ENTRIES SUPPLIED:
/-- The cells of a frame at its port: those its flits have taken so far, or, for a frame that comes whole, one for each
of its flits; and whether what has come of it is already bad (06 R145, R156). -/
def State.claimFrame (s : State) (p : Nat) (f : Frame) : State × Nat × Bool :=
  let a := s.paux p
  let v := f.vc.toNat
  let len := f.hdr.frameLen.toNat
  let n := cdiv len 240
  match s.untaken p v with
  | some m =>
    let bad := m.bad || (m.eof && lenWrong len m.got m.eofLen) || decide (n < m.got)
    let rest := a.asm.filter (fun x => x.id != m.id)
    (s.setPaux p { a with asm := if m.eof then rest else rest ++ [{ m with taken := true, flen := len }] }, m.id, bad)
  | none =>
    let id := s.sol.nextId
    let q := s.port p
    let s := s.setPort p { q with rxHeld := tset q.rxHeld v (tget q.rxHeld v 0 + n) }
    ({ s with sol := { s.sol with nextId := id + 1, cells := storeCells p v id 1 n 0 s.sol.cells } }, id, false)

/-- May a frame come: its first flit is here, or it comes whole within the credits of its channel (05 R129; 06 R166)? -/
def State.mayCome (s : State) (p : Nat) (f : Frame) : Bool :=
  let q := s.port p
  let v := f.vc.toNat
  (s.untaken p v).isSome ||
  decide (tget q.rxHeld v 0 + cdiv f.hdr.frameLen.toNat 240 ≤ tget q.plimit v (s.vcLimit p v))

/-- The frame as it goes on: HOPS decremented (06 R147). One that arrives with HOPS 0 keeps 0, and is dropped as one that reaches 0:
DESIGN CHOICE (assumption log 160), the spec does not say whether the decrement wraps. -/
def hopDown (f : Frame) : Frame := { f with hdr := { f.hdr with hops := if f.hdr.hops = 0 then 0 else f.hdr.hops - 1 } }

/-- A lost Fixus whose Brass sends MGMT frames again has rejoined (assumption log 31). -/
def State.heardFrom (s : State) (f : Frame) : State :=
  if f.hdr.ftype.toNat == ftMgmt then s.heardBack f.hdr.src.toNat else s

/-- FRAME_INGRESS (06 R151). A frame found bad before any flit of it has been sent is dropped (06 R156). -/
def State.ingress (s : State) (p : Nat) (f : Frame) : State :=
  let (s, id, bad) := s.claimFrame p f
  let f := hopDown f
  match s.ingressFail p f with
  | some r => s.dropFrame p f id r
  | none =>
    let (s, drop) := s.police p f
    if drop then s.discard id else if bad then ((s.askAgain f).loseToken f id).discard id else s.accept p id f

def execFrameIngress (p : BitVec 6) (f : Frame) (s : State) : Host.Outcome State Fault Refusal :=
  let st := (s.port p.toNat).st
  let here := (s.untaken p.toNat f.vc.toNat).any (fun m => m.eof)
  due (s.on && (st == .active || st == .retrain || here) && s.mayCome p.toNat f) s ((s.heardFrom f).ingress p.toNat f)

/-- FRAME_DESCRIPTOR_FREE (06 R160): the first waiting frame whose cells are stored, and which no earlier frame of its input and
channel waits before, takes a free descriptor. -/
def execFrameDescriptorFree (s : State) : Host.Outcome State Fault Refusal :=
  let first (q : QEnt) : Bool :=
    (s.sol.descWait.find? (fun x => x.inp == q.inp && x.frame.vc == q.frame.vc)) == some q
  match s.sol.descWait.find? (fun q => (s.sol.cells.any (fun e => e.1 / 64 == q.id)) && first q) with
  | none => .next s
  | some q =>
    due (s.on && decide (s.sol.queues.length < 262144)) s
      { s with sol := { s.sol with queues := insertSince q s.sol.queues, descWait := s.sol.descWait.erase q } }

/-! ### Route waits and escape moves (06 R154, R169) -/

/-- NO_ROUTE_WAIT (06 R154): a waiting frame that has a live port again takes it; one that has waited
SLD_NO_ROUTE_WAIT is dropped. -/
def State.routeWait (s : State) (q : QEnt) : State :=
  match q.noRoute with
  | none => s
  | some t =>
    match s.routed q.frame with
    | (s, some o) =>
      let qs := s.sol.queues.map (fun x => if x = q then { q with outs := [o], noRoute := none } else x)
      { s with sol := { s.sol with queues := qs } }
    | (s, none) =>
      if t + (s.cfgAt (aSld + 0x1C)).toNat ≤ s.clk then
        let s := { s with sol := { s.sol with queues := s.sol.queues.erase q } }
        s.dropFrame q.inp q.frame q.id 3
      else s

def execNoRouteWait (s : State) : Host.Outcome State Fault Refusal :=
  due s.on s ((s.sol.queues.filter (fun q => q.noRoute.isSome)).foldl (fun s q => s.routeWait q) s)

/-- Is a unicast frame at the head of its queue Q(i, j, v)? -/
def State.atHead (s : State) (q : QEnt) : Bool :=
  match s.sol.queues.find? (fun x => !x.mc && x.inp == q.inp && x.frame.vc == q.frame.vc && x.outs == q.outs) with
  | some x => x == q
  | none => false

/-- Since when a sprayed frame at the head of its queue has had no link credit. -/
def State.markCredit (s : State) : State :=
  let mark (q : QEnt) : QEnt :=
    match q.outs with
    | [o] =>
      if o < 64 && !q.mc && q.frame.hdr.spray && s.atHead q && tget (s.port o).avail q.frame.vc.toNat 0 = 0 then
        { q with noCredit := some (q.noCredit.getD s.clk) }
      else { q with noCredit := none }
    | _ => q
  { s with sol := { s.sol with queues := s.sol.queues.map mark } }

/-- One move to VC15 (06 R169). -/
def State.escapeOne (s : State) (q : QEnt) : State :=
  let f := { q.frame with vc := 15, hdr := { q.frame.hdr with esc := true } }
  match s.choose f with
  | none => s
  | some o =>
    if 0 < tget (s.port o).avail 15 0 then
      let s := { s with sol := { s.sol with queues := s.sol.queues.filter (fun x => x != q) } }
      (s.queueEnt { q with frame := f, outs := [o], passed := [], noCredit := none }).bump (aSld + 0x38) 1
    else s

/-- ESCAPE_MOVE (06 R169): every frame that has waited SLD_ESC_WAIT. -/
def execEscapeMove (s : State) : Host.Outcome State Fault Refusal :=
  let s1 := s.markCredit
  let wait := (s.cfgAt (aSld + 0x10)).toNat
  let l := s1.sol.queues.filter (fun q => q.frame.hdr.ftype.toNat == ftData && !q.frame.hdr.esc && q.passed.isEmpty &&
    decide (10 ≤ q.frame.vc.toNat) && decide (q.frame.vc.toNat ≤ 13) && (match q.noCredit with
      | some t => decide (t + wait ≤ s.clk)
      | none => false))
  due s.on s (l.foldl (fun s q => s.escapeOne q) s1)

/-! ### Matching (06 R160 to R162) -/

/-- Crossbar outputs that a queued frame still owes cells. -/
def owes (q : QEnt) : List Nat := q.outs.filter (fun o => decide (o < 80) && decide (passedTo q o < q.cells))

/-- The residue of a frame's head cell: the outputs that have not taken it (06 R158). An output that has waits for the others. -/
def residue (q : QEnt) : List Nat :=
  let k := (owes q).foldl (fun m o => min m (passedTo q o)) 64
  (owes q).filter (fun o => passedTo q o == k)

/-- Has the resequencer delivered an earlier frame of the same flow to this output, so that it goes first (06 R171)? -/
def State.flowBehind (s : State) (q : QEnt) (o : Nat) : Bool :=
  let f := q.frame.hdr
  isFlow q.frame && homeOf f.dest.toNat == s.addr &&
  (s.sol.queues ++ s.sol.descWait).any (fun x => decide (x.since < q.since) && (owes x).contains o && isFlow x.frame &&
    x.frame.hdr.src == f.src && x.frame.hdr.dest == f.dest && x.frame.hdr.ctx == f.ctx &&
    (x.frame.vc == q.frame.vc || x.frame.hdr.esc || f.esc))

/-- Has the handshake FIFO of a unit's point room for one more frame: the frames that have begun to cross are not yet taken, and one
always fits (02 R43)? Its depth is open: a constant of the part (assumption log 147). -/
def State.fifoRoom (s : State) (o : Nat) : Bool :=
  let n := (s.sol.queues.filter (fun x => x.outs.contains o && decide (0 < passedTo x o))).length
  n == 0 || decide (n < Config.fifoDepth o)

/-- May output `o` take the next cell of a frame: cells there, both points in service (02 R49), credit and rules for a port, and
no other frame in the middle of its channel (06 R161)? Contributions never cross: their point is none of the crossbar (02 R47). -/
def State.offers (s : State) (q : QEnt) (o : Nat) : Bool :=
  let v := q.frame.vc.toNat
  let k := passedTo q o
  let free_ := match tfind s.sol.vcOwner (16 * o + v) with
    | some id => id == q.id
    | none => true
  decide (k < s.cellsIn q) && free_ && s.pointOn o && s.pointOn q.inp && !s.stalled o && !s.stalled q.inp &&
  !s.flowBehind q o &&
  (if 64 ≤ o then decide (0 < k) || s.fifoRoom o
   else s.live o && decide (0 < tget (s.port o).avail v 0) &&
     (!s.planned o q.frame || s.slotSoon o v) &&
     (!(10 ≤ v && v ≤ 13) || 0 < k || s.shaperAllows o (v - 10)))

/-- Class of a request (06 R161), lowest number first. -/
def State.reqClass (s : State) (q : QEnt) (o : Nat) : Nat :=
  let v := q.frame.vc.toNat
  if o < 64 && s.planned o q.frame then 1
  else if v = 0 then 2 else if v = 14 then 3 else if v ≤ 9 || v = 15 then 4 else 5

/-- Is an entry the first of its queue Q(i, j, v) or M(i, v) that still owes cells? -/
def State.isHead (s : State) (q : QEnt) : Bool :=
  !(owes q).isEmpty &&
  (s.sol.queues.find? (fun x => x.mc == q.mc && x.inp == q.inp && x.frame.vc == q.frame.vc &&
    (q.mc || x.outs == q.outs) && !(owes x).isEmpty)) == some q

/-- The heads of the queues. -/
def State.heads (s : State) : List QEnt := s.sol.queues.filter (fun q => s.isHead q)

/-- The requests of a cell time: heads of Q(i, j, v), and the residue of heads of M(i, v). -/
def State.requests (s : State) : List (Nat × Nat × Nat × QEnt) :=
  s.heads.flatMap (fun q => ((residue q).filter (fun o => s.offers q o)).map (fun o => (q.inp, o, s.reqClass q o, q)))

EXERCISE INSTRUCTIONS:
Take the entries above and return only the lines from the one with "let id := s.sol.nextId" to the one with "let f := hopDown f", both included, unchanged.

EXERCISE ANSWER:
    let id := s.sol.nextId
    let q := s.port p
    let s := s.setPort p { q with rxHeld := tset q.rxHeld v (tget q.rxHeld v 0 + n) }
    ({ s with sol := { s.sol with nextId := id + 1, cells := storeCells p v id 1 n 0 s.sol.cells } }, id, false)

/-- May a frame come: its first flit is here, or it comes whole within the credits of its channel (05 R129; 06 R166)? -/
def State.mayCome (s : State) (p : Nat) (f : Frame) : Bool :=
  let q := s.port p
  let v := f.vc.toNat
  (s.untaken p v).isSome ||
  decide (tget q.rxHeld v 0 + cdiv f.hdr.frameLen.toNat 240 ≤ tget q.plimit v (s.vcLimit p v))

/-- The frame as it goes on: HOPS decremented (06 R147). One that arrives with HOPS 0 keeps 0, and is dropped as one that reaches 0:
DESIGN CHOICE (assumption log 160), the spec does not say whether the decrement wraps. -/
def hopDown (f : Frame) : Frame := { f with hdr := { f.hdr with hops := if f.hdr.hops = 0 then 0 else f.hdr.hops - 1 } }

/-- A lost Fixus whose Brass sends MGMT frames again has rejoined (assumption log 31). -/
def State.heardFrom (s : State) (f : Frame) : State :=
  if f.hdr.ftype.toNat == ftMgmt then s.heardBack f.hdr.src.toNat else s

/-- FRAME_INGRESS (06 R151). A frame found bad before any flit of it has been sent is dropped (06 R156). -/
def State.ingress (s : State) (p : Nat) (f : Frame) : State :=
  let (s, id, bad) := s.claimFrame p f
  let f := hopDown f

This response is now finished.